What to produce —
Would you return, word for word, the lines of the data below from the line with "let b := s.gzl.markB" through the line with "the timebase. -/", and no others?

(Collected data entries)

-- ==== Sys2Proof/Machine/Roles.lean ====
section
/-! DEFINITION. Roles of the redundant pair: claims and the epoch, yielding, takeover, resolution, ROLE_SET, the planned swap (R433 to
R440). -/
namespace Sys2Proof.Machine

/-- GZL_CFG.AUTO, 3 treated as 1 (R442). -/
def State.autoRole (s : State) : Nat := let a := s.regField Reg.gzlCfg 3 2; if a = 3 then 1 else a
/-- GZL_CFG.MISS_TICKS, values other than 2 to 64 acting as 3 (R442). -/
def State.missTicks (s : State) : Nat := let m := s.regField Reg.gzlCfg 14 8; if decide (2 ≤ m) && decide (m ≤ 64) then m else 3
/-- GZL_CFG.RESOLVE, 0 and 1 acting as 2 (R442). -/
def State.resolveTicks (s : State) : Nat := max 2 (s.regField Reg.gzlCfg 22 15)
/-- The Greaz link and the guy-lines run: from start-up step 13, on a device that uses them (R436, R486). -/
def State.pairRuns (s : State) : Bool := s.gzlOn && s.awake && decide (13 ≤ s.sys.step) && !s.sys.tampered && s.gate 45

/-- The CLOCK_HOLD record that the first completed start-up after a hold owes (R505). -/
def State.holdRecord (s : State) : State :=
  if s.aon.holdUnrecorded then s.event 0x0C02 clsWatch [w32 (field s.aon.holdCause 3 0)] { rtc := true } else s

/-- Step 13 of the start-up sequence ends once the role is resolved, and with it the sequence (R536). -/
def State.stepResolved (s : State) : State :=
  if s.sys.step = 13 && decide (s.gzl.role ≠ .resolving) then (s.onSys fun y => { y with step := 14 }).holdRecord else s

/-- The role becomes r, with its ROLE_CHANGE event (R436); a device that leaves ACTIVE or SOLO abandons the column in process (R22), and one that becomes
STANDBY holds no commit yet (R428). -/
def State.toRole (s : State) (r : Role) : State :=
  if s.gzl.role = r then s
  else
    let s1 := (s.onGzl fun g => { g with role := r }).event 0x0A04 clsNotice [w32 s.gzl.role.code, w32 r.code, s.gzl.epoch]
    let s2 := match r with
      | .standby => (s1.abandonColumn.onGzl fun g => { g with stateValid := false, swapMute := false, rx := [], rxBad := false }).onNrg fun n => { n with follows := true }
      | _ => s1
    s2.stepResolved

/-- The engines as on first activation of the image in force (R191, R241), for a STANDBY device that takes over without a commit. -/
def State.freshEngines (s : State) : State :=
  let a := s.img
  let s1 := s.onAlm fun m => { m with rules := [], templates := (templatesOf a).map fun t => (t, { stopped := (m.template t).stopped }), announce := templatesOf a }
  (s1.onTop fun t => { badBranches := t.badBranches, badNodes := t.badNodes, badCuts := t.badCuts, refSplit := t.refSplit, islands := t.islands }).reinitAll 0

/-- A claim of ACTIVE or SOLO (R434): the epoch rises above every epoch known, its NVM write is requested, and the device is muted until that write
completes. -/
def State.claimRole (s : State) (r : Role) : State :=
  let e := sat32 (max s.gzl.epoch.toNat s.gzl.partnerEpoch.toNat + 1)
  let s0 := if s.pwr.brace then s.nvmWrite (.epoch e) else s
  let s1 := (s0.onGzl fun g => { g with epoch := e, claim := some { role := r, epoch := e, held := s.pwr.brace }, swapMute := false }).toRole r
  let s2 := if s.gzl.role = .standby && !s.gzl.stateValid && s.imageActive then s1.freshEngines else s1
  s2.gateFrom s

/-- The write of a claimed epoch completes: it is in NVM and the device unmutes (R434). -/
def State.claimWritten (s : State) : State :=
  match s.gzl.claim with
  | none => s
  | some c => ((s.onNvm fun n => { n with epoch := c.epoch }).onGzl fun g => { g with claim := none, claimEpoch := some c.epoch }).gateFrom s

/-- EPOCH_WRITE_COMPLETE (R434, R523): the claimed epoch is in NVM and the device unmutes; one that brace holds comes with the release of the held writes. -/
def execEpochWriteComplete (s : State) : Answer :=
  .next (if s.awake && !(s.gzl.claim.any (·.held)) then s.claimWritten else s)

/-- ROLE_SWAPs in progress end, each with its result (R440). -/
def State.swapsEnd (s : State) (which : Swap → Bool) (result : Swap → CmdResult) : State :=
  (s.gzl.swaps.filter which).foldl (fun (x : State) w => x.finish w.ref (result w))
    (s.onGzl fun g => { g with swaps := g.swaps.filter fun w => !which w, swapMute := false })

/-- ROLE_SWAPs in progress end with STATE, RESULT0 the epoch. -/
def State.swapsFail (s : State) (which : Swap → Bool) : State := s.swapsEnd which fun _ => { status := stState, result := [s.gzl.epoch] }

/-- The ROLE_SWAPs whose SWAP was sent end with OK: the new epoch and the tick ID of column k + 1 (R440). -/
def State.swapsSucceed (s : State) : State :=
  s.swapsEnd Swap.sent fun w =>
    let k : DWord := BitVec.ofNat 64 (w.tick.getD 0 + 1)
    { status := stOk, result := [s.gzl.partnerEpoch, lo32 k, hi32 k] }

/-- The device becomes STANDBY and mutes; the ROLE_SWAPs in progress end. -/
def State.standDown (s : State) (swapOk : Bool) : State :=
  let s1 := s.toRole .standby
  ((if swapOk then s1.swapsSucceed else s1).swapsFail fun _ => true).gateFrom s

/-- A device yields (R435): YIELD, and it becomes STANDBY, its own epoch unchanged. -/
def State.yieldRole (s : State) (swapOk : Bool) : State :=
  (((s.event 0x0A05 clsWatch [s.gzl.epoch, s.gzl.partnerEpoch]).setBits Reg.gzlFault (bit 4)).inc Reg.gzlYieldCnt).standDown swapOk

/-- The partner's role and epoch are read from a valid heartbeat or HELLO (R434, R435, R437, R440). -/
def State.readPartner (s : State) (r : Role) (e : Word) : State := s.oneCycle fun s =>
  let s1 := s.onGzl fun g =>
    { g with
      partnerRole := r, partnerHeard := true
      partnerEpoch := if g.partnerEpoch.toNat < e.toNat then e else g.partnerEpoch }
  let own := s.gzl.epoch.toNat
  let s2 :=
    if decide (s.gzl.role ≠ .standby) && decide (own < e.toNat) then s1.yieldRole (decide (r = .active))
    else if (decide (s.gzl.role = .active) || decide (s.gzl.role = .resolving)) && decide (own = e.toNat) && decide (r = .active) && decide (s.unit = 1) then
      s1.yieldRole false
    else if s.gzl.role = .resolving && r = .active && s.autoRole ≠ 0 then s1.standDown false
    else s1
  s2.gateFrom s

/-- Takeover (R433): both guy-lines are lost and a STANDBY device with an active image claims ACTIVE. -/
def State.takeOver (s : State) : State := (s.inc Reg.gzlTakeoverCnt).claimRole .active

/-- The winner of a resolution (R437): the higher epoch, UNIT 0 on a tie. -/
def State.winner (s : State) : Bool :=
  decide (s.gzl.partnerEpoch.toNat < s.gzl.epoch.toNat) || (decide (s.gzl.partnerEpoch = s.gzl.epoch) && decide (s.unit = 0))

/-- Role resolution at the end of an interval (R437). -/
def State.resolveRole (s : State) : State :=
  let r := s.gzl.role
  if s.autoRole = 0 || (decide (r ≠ .resolving) && decide (r ≠ .standby)) then s
  else if s.resolveTicks ≤ s.gzl.heardRun then
    if s.winner then s.claimRole .active else if r = .resolving then s.standDown false else s
  else if decide (r = .resolving) && decide (s.autoRole = 2) && decide (s.resolveTicks ≤ s.gzl.silentRun) then s.claimRole .active
  else s

/-- One guy-line at the end of an interval (R433): the intervals in succession in which it was missed while the other one was received, and whether it is
lost. `other` says that the other one was received. -/
def State.guyLine (s : State) (b got other : Bool) : State :=
  let miss := if got || !other then 0 else (if b then s.gzl.missB else s.gzl.missA) + 1
  let lost := if b then s.gzl.lostB else s.gzl.lostA
  let data : List Word := [if b then 1 else 0]
  let set (x : State) (l : Bool) : State :=
    x.onGzl fun g => if b then { g with missB := miss, lostB := l, guyB := got } else { g with missA := miss, lostA := l, guyA := got }
  if got then
    if lost then (set s false).event 0x0A02 clsLog data else set s false
  else
    let s1 := s.inc (if b then Reg.gzlHbBMissCnt else Reg.gzlHbAMissCnt)
    if decide (s.missTicks ≤ miss) && !lost then
      ((set s1 true).setBits Reg.gzlFault (bit (if b then 1 else 0))).event 0x0A01 clsNotice data
    else set s1 lost

/-- The end of an interval (R433, R437): marks, lost guy-lines, takeover, resolution. -/
def State.intervalEnds (s : State) : State := s.oneCycle fun s =>
  let a := s.gzl.markA
  let b := s.gzl.markB
  let s1 := (s.guyLine false a b).guyLine true b a
  let none_ := !a && !b
  let both := if none_ then s.gzl.missBoth + 1 else 0
  let peer := decide (s.gzl.partnerRole = .standby) || decide (s.gzl.partnerRole = .resolving)
  let s2 := s1.onGzl fun g =>
    { g with
      markA := false, markB := false, missBoth := both
      lostBoth := none_ && (g.lostBoth || decide (s.missTicks ≤ both))
      heardRun := if !none_ && peer then g.heardRun + 1 else 0
      silentRun := if none_ then g.silentRun + 1 else 0 }
  let falls := s2.gzl.lostBoth && !s.gzl.lostBoth
  let s3 := if falls then (s2.setBits Reg.gzlFault (bit 2)).event 0x0A03 clsWatch [w32 s.gzl.role.code] else s2
  let s4 := if falls && decide (s.gzl.role = .standby) && s.imageActive then s3.takeOver else s3
  s4.resolveRole

/-- The next end of an interval (R432): the next grid instant while TCK_CFG.EN is 1, else the next multiple of 10 ms on the timebase. -/
def State.intervalEndAt (s : State) : Nat :=
  if s.gridOn then
    let p := gridAfter s.fm s.tim.now
    s.instantTime p.1 p.2
  else (s.tim.now / 10000000 + 1) * 10000000

/-- GUY_LINE_INTERVAL_END (R433, R437). -/
def execGuyLineIntervalEnd (s : State) : Answer :=
  if !s.pairRuns then .next s else .next ((s.runTo s.intervalEndAt).intervalEnds)

/-! ### ROLE_SET and ROLE_SWAP (R438, R440) -/

/-- ROLE_SET carried out: RESULT0 is the epoch after it. -/
def State.roleSet (s : State) (r : Role) : State × CmdResult :=
  let reply (x : State) (st : Nat) : State × CmdResult := (x, { status := st, result := [x.gzl.epoch] })
  if s.gzl.role = r then reply s stOk
  else if s.gzl.role = .solo then reply s stState
  else match r with
    | .solo => if s.gzlOn then reply s stState else reply (s.claimRole .solo) stOk
    | .active => if s.gzlOn then reply (s.claimRole .active) stOk else reply s stState
    | _ => if s.gzlOn then reply (s.standDown false) stOk else reply s stState

/-- ROLE_SET (R438). -/
def execRoleSet (h : CmdHdr) (role : BitVec 2) (s : State) : Answer :=
  .next (s.command h false fun _ x =>
    match role.toNat with
    | 0 => let p := x.roleSet .active; (p.1, .done p.2)
    | 1 => let p := x.roleSet .standby; (p.1, .done p.2)
    | 2 => let p := x.roleSet .solo; (p.1, .done p.2)
    | _ => (x, .done { status := stBadArg, result := [x.gzl.epoch] }))

/-- GZL_STATUS.IMAGE_MISMATCH: the partner's active serial differs. -/
def State.imageMismatch (s : State) : Bool :=
  match s.gzl.partnerSerial with
  | some w => decide (w ≠ s.activeSerial)
  | none => false

/-- The conditions under which a ROLE_SWAP proceeds (R440). -/
def State.swapOk (s : State) : Bool :=
  decide (s.gzl.role = .active) && s.gzl.linkUp && decide (s.gzl.partnerRole = .standby) && s.gzl.partnerStateValid && !s.imageMismatch &&
  !s.gzl.tickMismatch

/-- ROLE_SWAP (R440): a long command when it proceeds. -/
def execRoleSwap (h : CmdHdr) (s : State) : Answer :=
  .next (s.command h false fun c x =>
    if x.swapOk then (x.onGzl fun g => { g with swaps := g.swaps ++ [{ ref := c }] }, .long)
    else (x, .done { status := stState, result := [x.gzl.epoch] }))

/-- The swap at a close of column `tick` (R440): at the column after the one whose SWAP was sent, the device reclaims ACTIVE when it has read no partner
that did. -/
def State.swapAtClose (s : State) (tick : Nat) : State :=
  if s.gzl.swaps.any fun w => w.sent && (w.tick.any fun k => decide (k < tick)) then
    let s1 := s.claimRole .active
    ((s1.swapsFail Swap.sent).setBits Reg.gzlFault (bit 7)).event 0x0A09 clsNotice [s1.gzl.epoch]
  else s

/-- The column that the waiting swaps act on is the next one processed (R440 step 1). -/
def State.swapTakes (s : State) (tick : Nat) : State :=
  s.onGzl fun g => { g with swaps := g.swaps.map fun w => if w.sent then w else { w with tick := some tick } }

end Sys2Proof.Machine
end

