/-- The tick's regions are committed (R428). -/
def State.commitTick (s : State) (fs : List StateBody) (b : TickEndBody) : State :=
  let regions := (fs.map (·.region)).eraseDups
  let s1 := regions.foldl (fun (x : State) r => x.commitRegion (Int.ofNat (s.instantTick b) - Int.ofNat b.tick.toNat) r.toNat (regionWords fs r)) s
  s1.onGzl fun g => { g with stateValid := true, stateTick := s.instantTick b, stateFrom := b.tick.toNat }

/-- Why a tick is not committed: flag, count, serial, memory, in the order of Table GZL-6; none when it is (R428). -/
def State.copyFault (s : State) (b : TickEndBody) (frames : Nat) (bad : Bool) : Option Nat :=
  if !b.complete then some 0
  else if frames ≠ b.frames then some 1
  else if b.imageSerial ≠ s.activeSerial then some 2
  else if bad then some 3
  else none

/-- A TICK_END on a STANDBY device: the tick is committed or discarded whole (R428). -/
def State.takeTickEnd (s : State) (b : TickEndBody) : State :=
  if s.gzl.role ≠ .standby then s
  else
    let fs := s.gzl.rx.filter fun x => decide (x.tick = b.tick)
    let s1 := s.onGzl fun g => { g with rx := [], rxBad := false }
    match s.copyFault b fs.length (s.gzl.rxBad && !fs.isEmpty) with
    | none => s1.commitTick fs b
    | some c => ((s1.inc Reg.gzlCopyIncCnt).setBits Reg.gzlFault (bit 5)).event 0x0A08 clsLog [lo32 b.tick, w32 c] { tick := some b.tick.toNat }

/-- TICK_END_RECEIVE (R425, R428). -/
def execTickEndReceive (hdr : LinkHdr) (b : TickEndBody) (s : State) : Answer := .next (s.receiveSeq hdr fun x => x.takeTickEnd b)

/-- An alarm record as the partner's is delivered: FROM_PARTNER set, SEQ unchanged (R234). -/
def fromPartner (ws : List Word) : List Word := setAt ws 0 (putFlag (wordAt ws 0) 21 true)

/-- ALARM_RECEIVE (R234, R430): only a STANDBY device delivers the records. -/
def execAlarmReceive (hdr : LinkHdr) (records : List (List Word)) (s : State) : Answer :=
  .next (s.receiveSeq hdr fun x => if x.gzl.role = .standby then records.foldl (fun (y : State) r => y.alarmToRing (fromPartner r)) x else x)

/-- SWAP_RECEIVE (R440): a STANDBY device that has committed the column claims ACTIVE. -/
def execSwapReceive (hdr : LinkHdr) (_epoch : Word) (tick : BitVec 64) (s : State) : Answer :=
  .next (s.receiveSeq hdr fun x =>
    if x.gzl.role = .standby && x.gzl.stateValid && decide (x.gzl.stateFrom = tick.toNat) then x.claimRole .active else x)

end Sys2Proof.Machine
end

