/-- Role resolution begins (R437, R536): a device without a partner claims SOLO, one with a partner starts the HELLO exchange. -/
def State.stepThirteen (s : State) : State :=
  let s1 := s.atStep 13
  if s1.gzl.role ≠ .resolving then s1.stepResolved
  else if s1.autoRole ≠ 0 && !s1.gzlOn then s1.claimRole .solo
  else s1.startHello

/-- The moment at which ACQ_TIMEOUT has passed since PLL lock (R360). -/
def State.acqEnd (s : State) : Nat := s.sys.acqAt + s.regField Reg.timLock 31 16 * nsPerSec

/-- Step 12 ends when the timebase is LOCKED or the time is over (R360). -/
def State.acquired (s : State) : State :=
  if s.sys.step = 12 && (decide (s.tim.state = .locked) || decide (s.acqEnd ≤ s.tim.mono)) then s.stepThirteen else s

/-- Start-up goes on after step 10, with a patch running or the ROM alone. -/
def State.patched (s : State) (src : Nat) (version : Word) (outcome : Nat) : State :=
  (((s.onSys fun y => { y with step := 11, patchWait := false, patchGo := false, checking := none, patchSrc := src, patchVersion := version }).onSec fun x =>
    { x with fwPatch := outcome }).goOn).acquired

/-- A patch is fit to run (R472, R538): header, length, key and signature. -/
def State.patchOk (s : State) (p : PatchIn) : Bool :=
  let n := p.bytes.length
  let body := p.bytes.take (n - 64)
  let key := (p.bytes.drop (n - 128)).take 64
  !p.dmaErr && patchMagic p.bytes && decide (192 ≤ n) && decide (n ≤ 1048576) && decide (n % 64 = 0) &&
  decide (field (patchWord p.bytes 1) 3 0 = 4) && decide (field (patchWord p.bytes 1) 31 16 = 1) && decide ((patchWord p.bytes 2).toNat = n) &&
  (!p.host || decide (s.reg Reg.sysPatchLen = patchWord p.bytes 2)) &&
  decide (sha256 key = fwKeyHash) && ecdsaVerify key (p.bytes.drop (n - 64)) body

/-- The signature check of step 10 ends (R472): the patch runs, or the ROM alone. -/
def State.patchChecked (s : State) (p : PatchIn) : State :=
  if s.patchOk p then s.patched (if p.host then 2 else 1) (patchWord p.bytes 3) 1 else s.patched 0 0 2

/-- PATCH_LOADED (R472, R538): the patch is loaded and its signature checked; from the flash when it holds a patch, from host memory once GO is written. -/
def execPatchLoaded (p : PatchIn) (s : State) : Answer :=
  if !s.awake || decide (s.sys.step ≠ 9) || decide (p.host ≠ s.sys.patchWait) || (p.host && !s.sys.patchGo) then .next s
  else
    let s1 := if p.dmaErr then s.inc Reg.hifDmaErrCnt else s
    .next (if p.rests then (s1.onSys fun y => { y with checking := some p }).atStep 10 else s1.patchChecked p)

/-- The levels of QSPI_CLK and QSPI_CS_N between reads of the flash, as from the start of any reset (R569): low and high. -/
def State.qspiPins (_s : State) : Bool × Bool := (false, true)

/-- The ROM waits for SYS_BOOT_CTL (R538). -/
def State.waitsBoot (s : State) : Bool := s.awake && decide (s.sys.step = 9) && s.sys.patchWait && !s.sys.patchGo

/-- A write of SYS_BOOT_CTL (R538, R556). DEDUCED (log 81): with both bits set, GO is taken. -/
def State.bootCtl (s : State) (v : Word) : State :=
  if !s.waitsBoot then s
  else if flag v 0 then s.onSys fun y => { y with patchGo := true }
  else if flag v 1 then s.patched 0 0 0
  else s

/-- BOOT_GO (R538). -/
def execBootGo (s : State) : Answer := .next (s.bootCtl 1)

/-- BOOT_NONE (R538). -/
def execBootNone (s : State) : Answer := .next (s.bootCtl 2)

/-- PATCH_WAIT_TIMEOUT (R538): 2 s from the start of step 9 without a patch or NONE. -/
def execPatchWaitTimeout (s : State) : Answer :=
  if s.waitsBoot then .next ((s.runToMono (s.sys.bootAt + 2 * nsPerSec)).patched 0 0 0) else .next s

/-- A write of SYS_START.GO (R537): it takes effect when step 10 ends. -/
def State.startWritten (s : State) : State :=
  if s.hostUp && decide (s.sys.step ≤ 11) && !s.sys.tampered then ((s.onSys fun y => { y with goWritten := true }).goOn).acquired else s

/-- START_GO (R536, R537). -/
def execStartGo (s : State) : Answer := .next s.startWritten

/-- ACQUISITION_TIMEOUT (R360). -/
def execAcquisitionTimeout (s : State) : Answer :=
  if s.awake && decide (s.sys.step = 12) then .next (s.runToMono s.acqEnd).acquired else .next s

/-- SERVO_MEASUREMENT (R360, R364, R367, R368): `at_` is the device time at which firmware hands the measurement over, and τ counts to it (log 23). -/
def execServoMeasurement (at_ : Nat) (s : State) : Answer := if s.awake then .next (s.runToMono at_).handOver.acquired else .next s

/-! ### Dormant mode (R530 to R532) -/

/-- The timebase value that the wake source TICKS waits for: PWR_WAKE_TICKS grid instants from now, at the rate of TCK_FM (R531). -/
def State.wakeMoment (s : State) : Nat :=
  let p := gridAfter s.fm s.tim.now
  let k := p.1 * s.fm + p.2 + (s.reg Reg.pwrWakeTicks).toNat - 1
  s.instantTime (k / s.fm) (k % s.fm)

/-- The timebase as it counts through dormant mode (R530): servo frozen, no source, BIVOUAC unless FREE. -/
def State.dormantTime (s : State) : Tim :=
  let t := s.enterBivouac.tim
  { t with
    source := .none, parent := none, masters := [], ports := [{}, {}, {}, {}], newSource := true, syncAt := none, syncMissed := 0
    followUp := [], edge := none, label := none, labelRun := 0, labelledAt := none, gnssOk := false, measured := none, pendingStep := none
    ppsRise := none, tickRise := none }

/-- The registers that dormant mode keeps (R551, R552). -/
def State.keepWake (s old : State) : State := (s.setReg Reg.pwrWakeCfg (old.reg Reg.pwrWakeCfg)).setReg Reg.pwrWakeTicks (old.reg Reg.pwrWakeTicks)

/-- What runs on through dormant mode, qualified as it was: XTA and PLLT (R532), SIRC and XTB of the battery domain. -/
def State.keptSources (s : State) : BitVec 8 := s.clk.qualified &&& ([.xta, .pllt, .sirc, .xtb].foldl addSource 0)

/-- What runs on through dormant mode and its wake: the timebase, its sources, the wake registers. -/
def State.keepDormant (s old : State) : State :=
  ({ s with tim := old.tim }.keepWake old).onClk fun c =>
    { c with
      qualified := old.keptSources, locked := old.clk.locked &&& addSource 0 .pllt
      domSrc := setAt c.domSrc 3 (old.clk.domSrc.getD 3 .firc), fallback := setAt c.fallback 3 (old.clk.fallback.getD 3 false) }

/-- Dormant mode is entered (R530): a commit as in R522, then every domain but TB and AON is power-gated. -/
def State.enterDormant (s : State) : State :=
  let s1 := s.powerCommit
  let s2 := { s1 with tim := s1.dormantTime }
  (s2.wiped.keepDormant s2).onPwr fun p => { p with dormant := true, wakeAt := some s.wakeMoment }

/-- DORMANT_REQUEST (R530). -/
def execDormantRequest (value : Word) (s : State) : Answer := if s.hostUp then .next (s.requestDormant value) else .next s

/-- DORMANT_ENTRY (R523, R530): at the next slack, or at once without the grid; brace refuses it. -/
def execDormantEntry (s : State) : Answer :=
  if !s.pwr.dormantPending || !s.awake then .next s
  else if s.pwr.brace then .next (s.onPwr fun p => { p with dormantPending := false })
  else if s.slack && !(s.gridOn && s.pwr.dormantWaits) then .next s.enterDormant
  else .next s

/-- DORMANT_WAKE (R531, R532): an enabled wake source fires; TICKS at its moment. -/
def execDormantWake (sources : BitVec 5) (b : BootIn) (s : State) : Answer :=
  let fired := sources &&& (s.reg Reg.pwrWakeCfg).setWidth 5
  if !s.pwr.dormant || decide (fired = 0) then .next s
  else
    let s1 := if fired.getLsbD 1 then s.runTo (s.pwr.wakeAt.getD 0) else s
    .next (((s1.resetBy 5 fired.toNat).keepDormant s1).startUp b)

/-! ### The device by itself -/

/-- What the device does with no command waiting (log 1, log 6): a start-up step left under way ends, with those that follow it; else the timebase counts one
cycle. -/
def State.idle (s : State) : State :=
  if s.bootRests then (if s.pwr.brace && decide (s.sys.step = 5) && s.nvm.fuses.owesWipe then s.idleCycle else s.bootOn 6)
  else match s.sys.checking with
    | some p => s.patchChecked p
    | none => s.idleCycle

/-! ### The battery domain (R533) -/

/-- VBAT_LOSS (R533): the main supplies are gone and VBAT falls below its retention limit. What the domain holds is unspecified from then until it
takes its reset values at the next power-up. -/
def execVbatLoss (s : State) : Answer :=
  let (ws, s1) := s.powerCut.freeWords 6
  .next (((s1.wiped.onAon fun a =>
    { a with
      lost := true, vbatLost := true, rtcValid := false, rtcTicks := (wordAt ws 0).toNat, tampRtc := wordAt ws 1
      holdCause := wordAt ws 2, resetCause := wordAt ws 3, tampLatch := (wordAt ws 4).setWidth 2, rtcOffset := signed 16 ((wordAt ws 5).toNat % 65536) })).onPwr fun p => { p with off := true })

end Sys2Proof.Machine
end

Finished task —
  let b := s.gzl.markB
  let s1 := (s.guyLine false a b).guyLine true b a
  let none_ := !a && !b
  let both := if none_ then s.gzl.missBoth + 1 else 0
  let peer := decide (s.gzl.partnerRole = .standby) || decide (s.gzl.partnerRole = .resolving)
  let s2 := s1.onGzl fun g =>
    { g with
      markA := false, markB := false, missBoth := both
      lostBoth := none_ && (g.lostBoth || decide (s.missTicks ≤ both))
      heardRun := if !none_ && peer then g.heardRun + 1 else 0
      silentRun := if none_ then g.silentRun + 1 else 0 }
  let falls := s2.gzl.lostBoth && !s.gzl.lostBoth
  let s3 := if falls then (s2.setBits Reg.gzlFault (bit 2)).event 0x0A03 clsWatch [w32 s.gzl.role.code] else s2
  let s4 := if falls && decide (s.gzl.role = .standby) && s.imageActive then s3.takeOver else s3
  s4.resolveRole

/-- The next end of an interval (R432): the next grid instant while TCK_CFG.EN is 1, else the next multiple of 10 ms on the timebase. -/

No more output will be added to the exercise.